Brand has received numerous awards. Writer Myriam Chancy says Brand found "it possible ...to engage in personal/critical work which uncovers the connections between us as Black women at the same time as re-discovering that which has been kept from us: our cultural heritage, the language of our grandmothers, ourselves."

Filmmaking 
Brand made a number of documentaries with NFB's feminist-film production unit, Studio D, from 1989 to 1996. When Studio D was criticized for its lack of diversity, Rina Fraticelli, the executive producer at the time, created a program called New Initiatives in Film (NIF). It was out of this program that Brand partnered with Ginny Stikeman to create the award-winning Sisters in the Struggle (1991), a "look at Black women in community, labour and feminist organizing". This was part of the Women at the Well trilogy that also included Older, Stronger, Wiser (1989) and Long Time Comin (1991). Brand's collaboration with producer Stikeman also became the "model for the Internship Component of NIF", which offered production experience at various regional studios across Canada and at Studio D in Montreal. Brand's film Older, Stronger, Wiser (1989), which "features five black women talking about their lives in urban and rural Canada between the 1920s and 1950s", and Sisters in the Struggle, were both distinct films in that they broke away from the mid-1980s survey films and instead focused on local issues to Canadian women.

Brand did not have pointed interest in filmmaking until an opportunity arose to consult on a documentary about racism at Studio D. A white filmmaker was the lead on the project and after meeting with her for several days, Brand decided she did not want to be a part of the film. She told the Studio that she would be willing to "do something about Black women from their point of view," which resulted in Long Time Comin.

Brand directed Listening for Something… Adrienne Rich and Dionne Brand in Conversation (1996), a filmic reading and discussion between herself and the American elder lesbian writer. Listening for Something was being made during turbulent times as Studio D was being dismantled. Brand has also written the script and text for Under One Sky… Arab Women in North America Talk About the Hijab.
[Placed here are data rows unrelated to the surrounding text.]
/-! ### `State.release` -/

@[simp] theorem State.release_phase : (s.release).phase = .idle := rfl
@[simp] theorem State.release_cause : (s.release).cause = none := rfl
@[simp] theorem State.release_blockCount :
    (s.release).blockCount = Config.freeWord (s.freeCount + 5) := rfl
@[simp] theorem State.release_copies : (s.release).copies = Config.freeWord (s.freeCount + 6) := rfl
@[simp] theorem State.release_nextIndex :
    (s.release).nextIndex = Config.freeWord (s.freeCount + 7) := rfl
@[simp] theorem State.release_outstanding : (s.release).outstanding = s.outstanding := rfl
@[simp] theorem State.release_ctrlPending : (s.release).ctrlPending = s.ctrlPending := rfl
@[simp] theorem State.release_capValid : (s.release).capValid = false := rfl
@[simp] theorem State.release_cap : (s.release).cap = freeCaps s.freeCount := rfl
@[simp] theorem State.release_window : (s.release).window = Config.freeWord (s.freeCount + 8) := rfl
@[simp] theorem State.release_tStatus : (s.release).tStatus = Config.freeDuration s.freeCount := rfl
@[simp] theorem State.release_tComplete :
    (s.release).tComplete = Config.freeDuration (s.freeCount + 1) := rfl
@[simp] theorem State.release_tGrace :
    (s.release).tGrace = Config.freeDuration (s.freeCount + 2) := rfl
@[simp] theorem State.release_skipStatus :
    (s.release).skipStatus = Config.freeBit s.freeCount := rfl
@[simp] theorem State.release_img : (s.release).img = [] := rfl
@[simp] theorem State.release_imgLen : (s.release).imgLen = 0 := rfl
@[simp] theorem State.release_timers : (s.release).timers = .off := rfl
@[simp] theorem State.release_ackToken : (s.release).ackToken = s.ackToken := rfl
@[simp] theorem State.release_badlenFatal : (s.release).badlenFatal = s.badlenFatal := rfl
@[simp] theorem State.release_tx : (s.release).tx = s.tx := rfl
@[simp] theorem State.release_responses : (s.release).responses = s.responses := rfl
@[simp] theorem State.release_results : (s.release).results = s.results := rfl
@[simp] theorem State.release_inbox : (s.release).inbox = s.inbox := rfl
@[simp] theorem State.release_freeCount : (s.release).freeCount = s.freeCount + 9 := rfl

/-! ### `State.loadSession` -/

@[simp] theorem State.loadSession_phase (image : List Byte) (c : Latched) :
    (s.loadSession image c).phase = s.phase := rfl
@[simp] theorem State.loadSession_cause (image : List Byte) (c : Latched) :
    (s.loadSession image c).cause = none := rfl
@[simp] theorem State.loadSession_blockCount (image : List Byte) (c : Latched) :
    (s.loadSession image c).blockCount = blockCountOf image := rfl
@[simp] theorem State.loadSession_copies (image : List Byte) (c : Latched) :
    (s.loadSession image c).copies = c.copies := rfl
@[simp] theorem State.loadSession_nextIndex (image : List Byte) (c : Latched) :
    (s.loadSession image c).nextIndex = 0 := rfl
@[simp] theorem State.loadSession_outstanding (image : List Byte) (c : Latched) :
    (s.loadSession image c).outstanding = 0 := rfl
@[simp] theorem State.loadSession_ctrlPending (image : List Byte) (c : Latched) :
    (s.loadSession image c).ctrlPending = false := rfl
@[simp] theorem State.loadSession_capValid (image : List Byte) (c : Latched) :
    (s.loadSession image c).capValid = false := rfl
@[simp] theorem State.loadSession_cap (image : List Byte) (c : Latched) :
    (s.loadSession image c).cap = freeCaps s.freeCount := rfl
@[simp] theorem State.loadSession_window (image : List Byte) (c : Latched) :
    (s.loadSession image c).window = c.window := rfl
@[simp] theorem State.loadSession_tStatus (image : List Byte) (c : Latched) :
    (s.loadSession image c).tStatus = c.tStatus := rfl
@[simp] theorem State.loadSession_tComplete (image : List Byte) (c : Latched) :
    (s.loadSession image c).tComplete = c.tComplete := rfl
@[simp] theorem State.loadSession_tGrace (image : List Byte) (c : Latched) :
    (s.loadSession image c).tGrace = c.tGrace := rfl
@[simp] theorem State.loadSession_skipStatus (image : List Byte) (c : Latched) :
    (s.loadSession image c).skipStatus = c.skipStatus := rfl
@[simp] theorem State.loadSession_img (image : List Byte) (c : Latched) :
    (s.loadSession image c).img = Memory.ofBytes image := rfl
@[simp] theorem State.loadSession_imgLen (image : List Byte) (c : Latched) :
    (s.loadSession image c).imgLen = image.length := rfl
@[simp] theorem State.loadSession_timers (image : List Byte) (c : Latched) :
    (s.loadSession image c).timers = s.timers := rfl
@[simp] theorem State.loadSession_ackToken (image : List Byte) (c : Latched) :
    (s.loadSession image c).ackToken = s.ackToken := rfl
@[simp] theorem State.loadSession_badlenFatal (image : List Byte) (c : Latched) :
    (s.loadSession image c).badlenFatal = s.badlenFatal := rfl
@[simp] theorem State.loadSession_tx (image : List Byte) (c : Latched) :
    (s.loadSession image c).tx = s.tx := rfl
@[simp] theorem State.loadSession_responses (image : List Byte) (c : Latched) :
    (s.loadSession image c).responses = s.responses := rfl
@[simp] theorem State.loadSession_results (image : List Byte) (c : Latched) :
    (s.loadSession image c).results = s.results := rfl
@[simp] theorem State.loadSession_inbox (image : List Byte) (c : Latched) :
    (s.loadSession image c).inbox = s.inbox := rfl
@[simp] theorem State.loadSession_freeCount (image : List Byte) (c : Latched) :
    (s.loadSession image c).freeCount = s.freeCount + 5 := rfl

/-! ### `State.withFetchWord` -/

@[simp] theorem State.withFetchWord_phase (nbits w : Nat) :
    (s.withFetchWord nbits w).phase = s.phase := rfl
@[simp] theorem State.withFetchWord_cause (nbits w : Nat) :
    (s.withFetchWord nbits w).cause = s.cause := rfl
@[simp] theorem State.withFetchWord_blockCount (nbits w : Nat) :
    (s.withFetchWord nbits w).blockCount = s.blockCount := rfl
@[simp] theorem State.withFetchWord_copies (nbits w : Nat) :
    (s.withFetchWord nbits w).copies = s.copies := rfl
@[simp] theorem State.withFetchWord_nextIndex (nbits w : Nat) :
    (s.withFetchWord nbits w).nextIndex = s.nextIndex := rfl
@[simp] theorem State.withFetchWord_outstanding (nbits w : Nat) :
    (s.withFetchWord nbits w).outstanding = s.outstanding := rfl
@[simp] theorem State.withFetchWord_ctrlPending (nbits w : Nat) :
    (s.withFetchWord nbits w).ctrlPending = s.ctrlPending := rfl
@[simp] theorem State.withFetchWord_capValid (nbits w : Nat) :
    (s.withFetchWord nbits w).capValid = s.capValid := rfl
@[simp] theorem State.withFetchWord_cap (nbits w : Nat) :
    (s.withFetchWord nbits w).cap = s.cap := rfl
@[simp] theorem State.withFetchWord_window (nbits w : Nat) :
    (s.withFetchWord nbits w).window = s.window := rfl
@[simp] theorem State.withFetchWord_tStatus (nbits w : Nat) :
    (s.withFetchWord nbits w).tStatus = s.tStatus := rfl
@[simp] theorem State.withFetchWord_tComplete (nbits w : Nat) :
    (s.withFetchWord nbits w).tComplete = s.tComplete := rfl
@[simp] theorem State.withFetchWord_tGrace (nbits w : Nat) :
    (s.withFetchWord nbits w).tGrace = s.tGrace := rfl
@[simp] theorem State.withFetchWord_skipStatus (nbits w : Nat) :
    (s.withFetchWord nbits w).skipStatus = s.skipStatus := rfl
@[simp] theorem State.withFetchWord_img (nbits w : Nat) :
    (s.withFetchWord nbits w).img = s.img := rfl
@[simp] theorem State.withFetchWord_imgLen (nbits w : Nat) :
    (s.withFetchWord nbits w).imgLen = s.imgLen := rfl
@[simp] theorem State.withFetchWord_timers (nbits w : Nat) :
    (s.withFetchWord nbits w).timers = s.timers := rfl
@[simp] theorem State.withFetchWord_ackToken (nbits w : Nat) :
    (s.withFetchWord nbits w).ackToken = s.ackToken := rfl
@[simp] theorem State.withFetchWord_badlenFatal (nbits w : Nat) :
    (s.withFetchWord nbits w).badlenFatal = s.badlenFatal := rfl
@[simp] theorem State.withFetchWord_tx (nbits w : Nat) : (s.withFetchWord nbits w).tx = s.tx := rfl
@[simp] theorem State.withFetchWord_responses (nbits w : Nat) :
    (s.withFetchWord nbits w).responses = s.responses := rfl
@[simp] theorem State.withFetchWord_results (nbits w : Nat) :
    (s.withFetchWord nbits w).results = s.results := rfl
@[simp] theorem State.withFetchWord_inbox (nbits w : Nat) :
    (s.withFetchWord nbits w).inbox = .rx (tableWordBytes nbits w) :: s.inbox := rfl
@[simp] theorem State.withFetchWord_freeCount (nbits w : Nat) :
    (s.withFetchWord nbits w).freeCount = s.freeCount := rfl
Brand's documentary work frequently focuses on multiculturalism and sexual pluralism in Canada. She warns against state-sponsored images of multiculturalism, stating that true diversity means people having "equal access to equal justice, equal jobs, equal education". Having critiqued the concept of 'nation' as the notion of "leaving out" Black women, Brand has focused much of her work on representation for her communities.

Critical reception
Critics of Brand's early work focused on Caribbean national and cultural identity and Caribbean literary theory. Barbadian poet and scholar Edward Kamau Brathwaite referred to Brand as "our first major exile female poet." Academic J. Edward Chamberlain called her "a final witness to the experience of migration and exile" whose "literary inheritance is in some genuine measure West Indian, a legacy of [Derek] Walcott, Brathwaite and others."  They cite her own and others' shifting locations, both literal and theoretical.
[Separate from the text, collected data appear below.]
/-- The four legal values of the opcode byte (R64). -/
theorem exists_code_eq {b : Byte} :
    (∃ op : Opcode, op.code = b) ↔ b = 0x02 ∨ b = 0x04 ∨ b = 0x06 ∨ b = 0x07 := by
  constructor
  · rintro ⟨op, rfl⟩
    cases op <;> decide
  · rintro (rfl | rfl | rfl | rfl)
    exacts [⟨.status, rfl⟩, ⟨.start, rfl⟩, ⟨.complete, rfl⟩, ⟨.midProgress, rfl⟩]

/-! ### `ENC_CTRL` and `DEC_CTRL` -/

section
variable {op : Byte} {w1 w2 w3 w4 w5 : Nat}

/-- R90 on legal operands: the control layout of R60. -/
theorem encControl_code (o : Opcode) (v1 v2 v3 v4 v5 : Word) :
    encControl o.code v1.toNat v2.toNat v3.toNat v4.toNat v5.toNat =
      .ok (controlBytes o v1 v2 v3 v4 v5) := by
  simp only [encControl, opcodeOf_code, wordOf_toNat]

/-- `ENC_CTRL` answers bytes on legal operands only. -/
theorem eq_controlBytes_of_encControl {b : List Byte} (h : encControl op w1 w2 w3 w4 w5 = .ok b) :
    ∃ (o : Opcode) (v1 v2 v3 v4 v5 : Word), op = o.code ∧ v1.toNat = w1 ∧ v2.toNat = w2 ∧
      v3.toNat = w3 ∧ v4.toNat = w4 ∧ v5.toNat = w5 ∧ b = controlBytes o v1 v2 v3 v4 v5 := by
  unfold encControl at h
  split at h
  next ho h1 h2 h3 h4 h5 =>
    cases h
    exact ⟨_, _, _, _, _, _, opcodeOf_eq_some ho, wordOf_eq_some.1 h1, wordOf_eq_some.1 h2,
      wordOf_eq_some.1 h3, wordOf_eq_some.1 h4, wordOf_eq_some.1 h5, rfl⟩
  · cases h

/-- The only error of `ENC_CTRL` (R90). -/
theorem cause_of_encControl {c : Cause} (h : encControl op w1 w2 w3 w4 w5 = .error c) :
    c = .encodingError := by
  unfold encControl at h
  split at h
  · cases h
  · exact (Except.error.inj h).symm

end

/-- R91 on the control layout of R60: `pad` may be anything (R68). -/
theorem decControl_layout (op : Opcode) (pad a1 a2 b1 b2 c1 c2 d1 d2 e1 e2 : Byte) :
    decControl [op.code, pad, a1, a2, b1, b2, c1, c2, d1, d2, e1, e2] =
      .ok ⟨op, le16 a1 a2, le16 b1 b2, le16 c1 c2, le16 d1 d2, le16 e1 e2⟩ := by
  simp [decControl, wordAt, byteAt]

/-- R67: twelve bytes whose first is no opcode. -/
theorem decControl_illegalOpcode {o : Byte} (ho : opcodeOf o = none)
    (pad a1 a2 b1 b2 c1 c2 d1 d2 e1 e2 : Byte) :
    decControl [o, pad, a1, a2, b1, b2, c1, c2, d1, d2, e1, e2] = .error .unknownOpcode := by
  simp [decControl, byteAt, ho]

theorem decControl_controlBytes (op : Opcode) (w1 w2 w3 w4 w5 : Word) :
    decControl (controlBytes op w1 w2 w3 w4 w5) = .ok ⟨op, w1, w2, w3, w4, w5⟩ := by
  simp only [controlBytes, decControl_layout, le16_lo8_hi8]

/-- What `DEC_CTRL` reads from the bytes of `ENC_CTRL` are its operands (R94 (a)). -/
theorem decControl_of_encControl {op : Byte} {w1 w2 w3 w4 w5 : Nat} {b : List Byte}
    (h : encControl op w1 w2 w3 w4 w5 = .ok b) : ∃ f, decControl b = .ok f ∧ op = f.op.code ∧
      w1 = f.w1.toNat ∧ w2 = f.w2.toNat ∧ w3 = f.w3.toNat ∧ w4 = f.w4.toNat ∧ w5 = f.w5.toNat := by
  obtain ⟨o, v1, v2, v3, v4, v5, rfl, rfl, rfl, rfl, rfl, rfl, rfl⟩ :=
    eq_controlBytes_of_encControl h
  exact ⟨_, decControl_controlBytes .., rfl, rfl, rfl, rfl, rfl, rfl⟩

/-- Twelve bytes, the first an opcode, are re-encoded with `pad` zero (R94 (c)). -/
theorem encControl_of_decControl_layout (op : Opcode) (pad a1 a2 b1 b2 c1 c2 d1 d2 e1 e2 : Byte) :
    encControl op.code (le16 a1 a2).toNat (le16 b1 b2).toNat (le16 c1 c2).toNat (le16 d1 d2).toNat
        (le16 e1 e2).toNat = .ok [op.code, pad, a1, a2, b1, b2, c1, c2, d1, d2, e1, e2]
      ↔ pad = 0 := by
  simp only [encControl_code, controlBytes, lo8_le16, hi8_le16, Except.ok.injEq, List.cons.injEq,
    true_and, and_true]
  exact eq_comm

/-! ### `ENC_DATA` and `DEC_DATA` -/

section
variable {index : Nat} {payload b : List Byte}

/-- R92 on legal operands: the data layout of R61. -/
theorem encData_toNat (w : Word) (h : payload.length = 16) :
    encData w.toNat payload = .ok (dataBytes w payload) := by
  simp [encData, h]

/-- `ENC_DATA` answers bytes on legal operands only. -/
theorem eq_dataBytes_of_encData (h : encData index payload = .ok b) :
    ∃ w : Word, w.toNat = index ∧ payload.length = 16 ∧ b = dataBytes w payload := by
  unfold encData at h
  split at h
  · cases h
  next hlen =>
    split at h
    · cases h
    next w hw =>
      cases h
      exact ⟨w, wordOf_eq_some.1 hw, not_not.1 hlen, rfl⟩

/-- The only error of `ENC_DATA` (R92). -/
theorem cause_of_encData {c : Cause} (h : encData index payload = .error c) :
    c = .encodingError := by
  unfold encData at h
  split at h
  · exact (Except.error.inj h).symm
  · split at h
    · exact (Except.error.inj h).symm
    · cases h

theorem decData_of_length_ne (h : b.length ≠ 20) : decData b = .error .badLength := if_pos h

/-- R71: both marker bytes are looked at. -/
theorem decData_illegalMarker {m0 m1 : Byte} (hm : ¬(m0 = 0x55 ∧ m1 = 0x00)) (lo hi : Byte)
    (hlen : payload.length = 16) :
    decData ([m0, m1, lo, hi] ++ payload) = .error .unknownOpcode := by
  have hm' : m0 ≠ 0x55 ∨ m1 ≠ 0x00 := not_and_or.1 hm
  simp only [decData, byteAt, List.length_append, hlen]
  exact if_pos hm'

/-- R93 on the data layout of R61. -/
theorem decData_layout (lo hi : Byte) (hlen : payload.length = 16) :
    decData ([0x55, 0x00, lo, hi] ++ payload) = .ok ⟨le16 lo hi, payload⟩ := by
  simp [decData, wordAt, byteAt, hlen]

/-- What `DEC_DATA` reads from the bytes of `ENC_DATA` are its operands (R94 (b)). -/
theorem decData_dataBytes (w : Word) (h : payload.length = 16) :
    decData (dataBytes w payload) = .ok ⟨w, payload⟩ := by
  simp only [dataBytes, decData_layout _ _ h, le16_lo8_hi8]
Peter Dickinson argues that "Brand 'reterritorializes' … boundaries in her writing, (dis)placing or (dis)locating the national narrative of subjectivity … into the diaspora of cross-cultural, -racial, -gender, -class, and –erotic identifications."  Dickinson calls these shifts in her conceptualization of national and personal affiliations "the politics of location [which] cannot be separated from the politics of 'production and reception.'" Critic Leslie Sanders argues that, in Brand's ongoing exploration of the notions of "here" and "there" she uses her own "statelessness" as a vehicle for entering "'other people's experience'" and "'other places.'" In Sanders' words, "by becoming a Canadian writer, Brand is extending the Canadian identity in a way [Marshall] McLuhan would recognize and applaud."  But, Dickinson says, "Because Brand's 'here' is necessarily mediated, provisional, evanescent – in a word 'unlocatable' – her work remains marginal/marginalizable in academic discussions of Canadian literary canons."
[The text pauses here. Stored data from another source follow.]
-- ==== Sys2Proof/Syntax.lean ====
section
/-! DEFINITION. The instructions: one constructor for each row of spec/opcode_table.json (00_scope.md R9, 30_encoding.md
R116), and `Encoded`, what the decoder reads: the status code with the condition on the engine, the selector with the
direction and the payload, or a call. -/

namespace Sys2Proof

/-- The values of the engine's `state` register (R20). -/
inductive EngineState where
  | idle
  | addressing
  | writing
deriving DecidableEq, Repr

/-- Which of the two ring buffers an operation works on (R22, R23, R130). -/
inductive Buf where
  | inbound
  | outbound
deriving DecidableEq, Repr

/-- The two operations of the table's one row `push_byte/pop_byte` (R155). -/
inductive ByteOp where
  | push (v : Byte)
  | pop
deriving DecidableEq, Repr

/-- The instructions. An operand is a value of the encoding: a payload's pattern (R101, R102), the bytes of an ignored
payload, the selector or the status code that no named row matches, the arguments of a call. -/
inductive Instr where
  -- bus events, R162 to R175
  | slaW
  | gcW
  | rxDataAckAddressing
  | rxDataAckWriting
  | rxDataAckOverflow
  | rxDataAckIdle
  | rxDataAckGcAddressing
  | rxDataAckGcWriting
  | rxDataAckGcOverflow
  | rxDataAckGcIdle
  | rxDataNack
  | gcDataNack
  | stopOrRestart
  | slaR
  | txDataAck
  | txDataNack
  | busError
  | other (statusCode : Byte)
  -- register writes, R202 to R213
  | wrSetpoint (v : F32)
  | wrMode (sp : F32) (m : Mode)
  | wrP (v : F32)
  | wrI (v : F32)
  | wrD (v : F32)
  | wrF (v : F32)
  | wrAngle (payload : List Byte)
  | wrVelocity (payload : List Byte)
  | wrCurrent (payload : List Byte)
  | wrUnrecognized (selector : Byte) (payload : List Byte)
  | wrBadLength (selector : Byte) (payload : List Byte)
  | wrModeInvalid (sp : F32) (modeByte : Byte)
  -- register reads, R231 to R240
  | rdSetpoint
  | rdMode
  | rdP
  | rdI
  | rdD
  | rdF
  | rdAngle
  | rdVelocity
  | rdCurrent
  | rdUnrecognized (selector : Byte)
  -- the entry point and the two callbacks, R160, R200, R230
  | serve (statusCode : Byte)
  | onWrite (selector : Byte)
  | onRead (selector : Byte)
  -- Device Control State operations, R260 to R278, and the foreground's tick, R282
  | transitionState (newMode : Mode) (sp : F32)
  | setP (v : F32)
  | setI (v : F32)
  | setD (v : F32)
  | setF (v : F32)
  | setSetpoint (v : F32)
  | getP
  | getI
  | getD
  | getF
  | getSetpoint
  | getMode
  | getAngle
  | getVel
  | getCurrent
  | getOutput
  | tick (encNew : U16) (curNew : F32)
  -- ring buffer operations, R131 to R140
  | rbSize (b : Buf)
  | rbFull (b : Buf)
  | rbEmpty (b : Buf)
  | rbPushBack (b : Buf) (v : Byte)
  | rbPushFront (b : Buf) (v : Byte)
  | rbPopFront (b : Buf)
  | rbPopBack (b : Buf)
  | rbClear (b : Buf)
  -- float codec operations, R150 to R155
  | encodeF32 (v : F32)
  | decodeF32 (w0 w1 w2 w3 : Byte)
  | pushFloat (b : Buf) (v : F32)
  | popFloat (b : Buf)
  | pushBytePopByte (b : Buf) (op : ByteOp)
deriving DecidableEq, Repr

/-- The three kinds of table row, told apart by `fields.space` (R116). The selector space is read with its direction. -/
inductive Space where
  | statusCode
  | selectorWrite
  | selectorRead
  | call
deriving DecidableEq, Repr

/-- The kind of row an instruction is (R116). -/
def Instr.space : Instr → Space
  | .slaW | .gcW | .rxDataAckAddressing | .rxDataAckWriting | .rxDataAckOverflow | .rxDataAckIdle
  | .rxDataAckGcAddressing | .rxDataAckGcWriting | .rxDataAckGcOverflow | .rxDataAckGcIdle | .rxDataNack
  | .gcDataNack | .stopOrRestart | .slaR | .txDataAck | .txDataNack | .busError | .other _ => .statusCode
  | .wrSetpoint _ | .wrMode _ _ | .wrP _ | .wrI _ | .wrD _ | .wrF _ | .wrAngle _ | .wrVelocity _ | .wrCurrent _
  | .wrUnrecognized _ _ | .wrBadLength _ _ | .wrModeInvalid _ _ => .selectorWrite
  | .rdSetpoint | .rdMode | .rdP | .rdI | .rdD | .rdF | .rdAngle | .rdVelocity | .rdCurrent
  | .rdUnrecognized _ => .selectorRead
  | .serve _ | .onWrite _ | .onRead _ | .transitionState _ _ | .setP _ | .setI _ | .setD _ | .setF _
  | .setSetpoint _ | .getP | .getI | .getD | .getF | .getSetpoint | .getMode | .getAngle | .getVel | .getCurrent
  | .getOutput | .tick _ _ | .rbSize _ | .rbFull _ | .rbEmpty _ | .rbPushBack _ _ | .rbPushFront _ _
  | .rbPopFront _ | .rbPopBack _ | .rbClear _ | .encodeF32 _ | .decodeF32 _ _ _ _ | .pushFloat _ _ | .popFloat _
  | .pushBytePopByte _ _ => .call

/-- What the decoder reads. -/
inductive Encoded where
  /-- A bus event: the status code, and the two facts the table's `fields.condition` names (R94, R116, R161). -/
  | event (statusCode : Byte) (engine : EngineState) (inboundFull : Bool)
  /-- A register write: the selector byte and the payload, whose length is part of the encoding (R99, R114). -/
  | write (selector : Byte) (payload : List Byte)
  /-- A register read: the selector byte (R99). -/
  | read (selector : Byte)
  /-- A row without an encoding: it is called and not decoded (R116 (3)). -/
  | call (i : Instr)
deriving DecidableEq, Repr

/-- Why the decoder rejects. Safe: the block never presents such a thing. -/
inductive DecodeError where
  /-- A call names an event or a register operation, which are decoded and not called (R116). -/
  | notACall
  /-- A register write without a payload, which never reaches `on_write` (R214). -/
  | noPayload
  /-- A register write of more than `CAPACITY` bytes, which no buffer holds (R130, R200). -/
  | payloadTooLong
deriving DecidableEq, Repr

end Sys2Proof
end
In Redefining the Subject: Sites of Play in Canadian Women's Writing, Charlotte Sturgess suggests that Brand employs a language "through which identity emerges as a mobile, thus discursive, construct." Sturgess argues that Brand's "work uses language strategically, as a wedge to split European traditions, forms and aesthetics apart; to drive them onto their own borders and contradictions".  Sturgess says Brand's work is at least two-pronged: it "underline[s] the enduring ties of colonialism within contemporary society"; and it "investigates the very possibilities of Black, female self-representation in Canadian cultural space".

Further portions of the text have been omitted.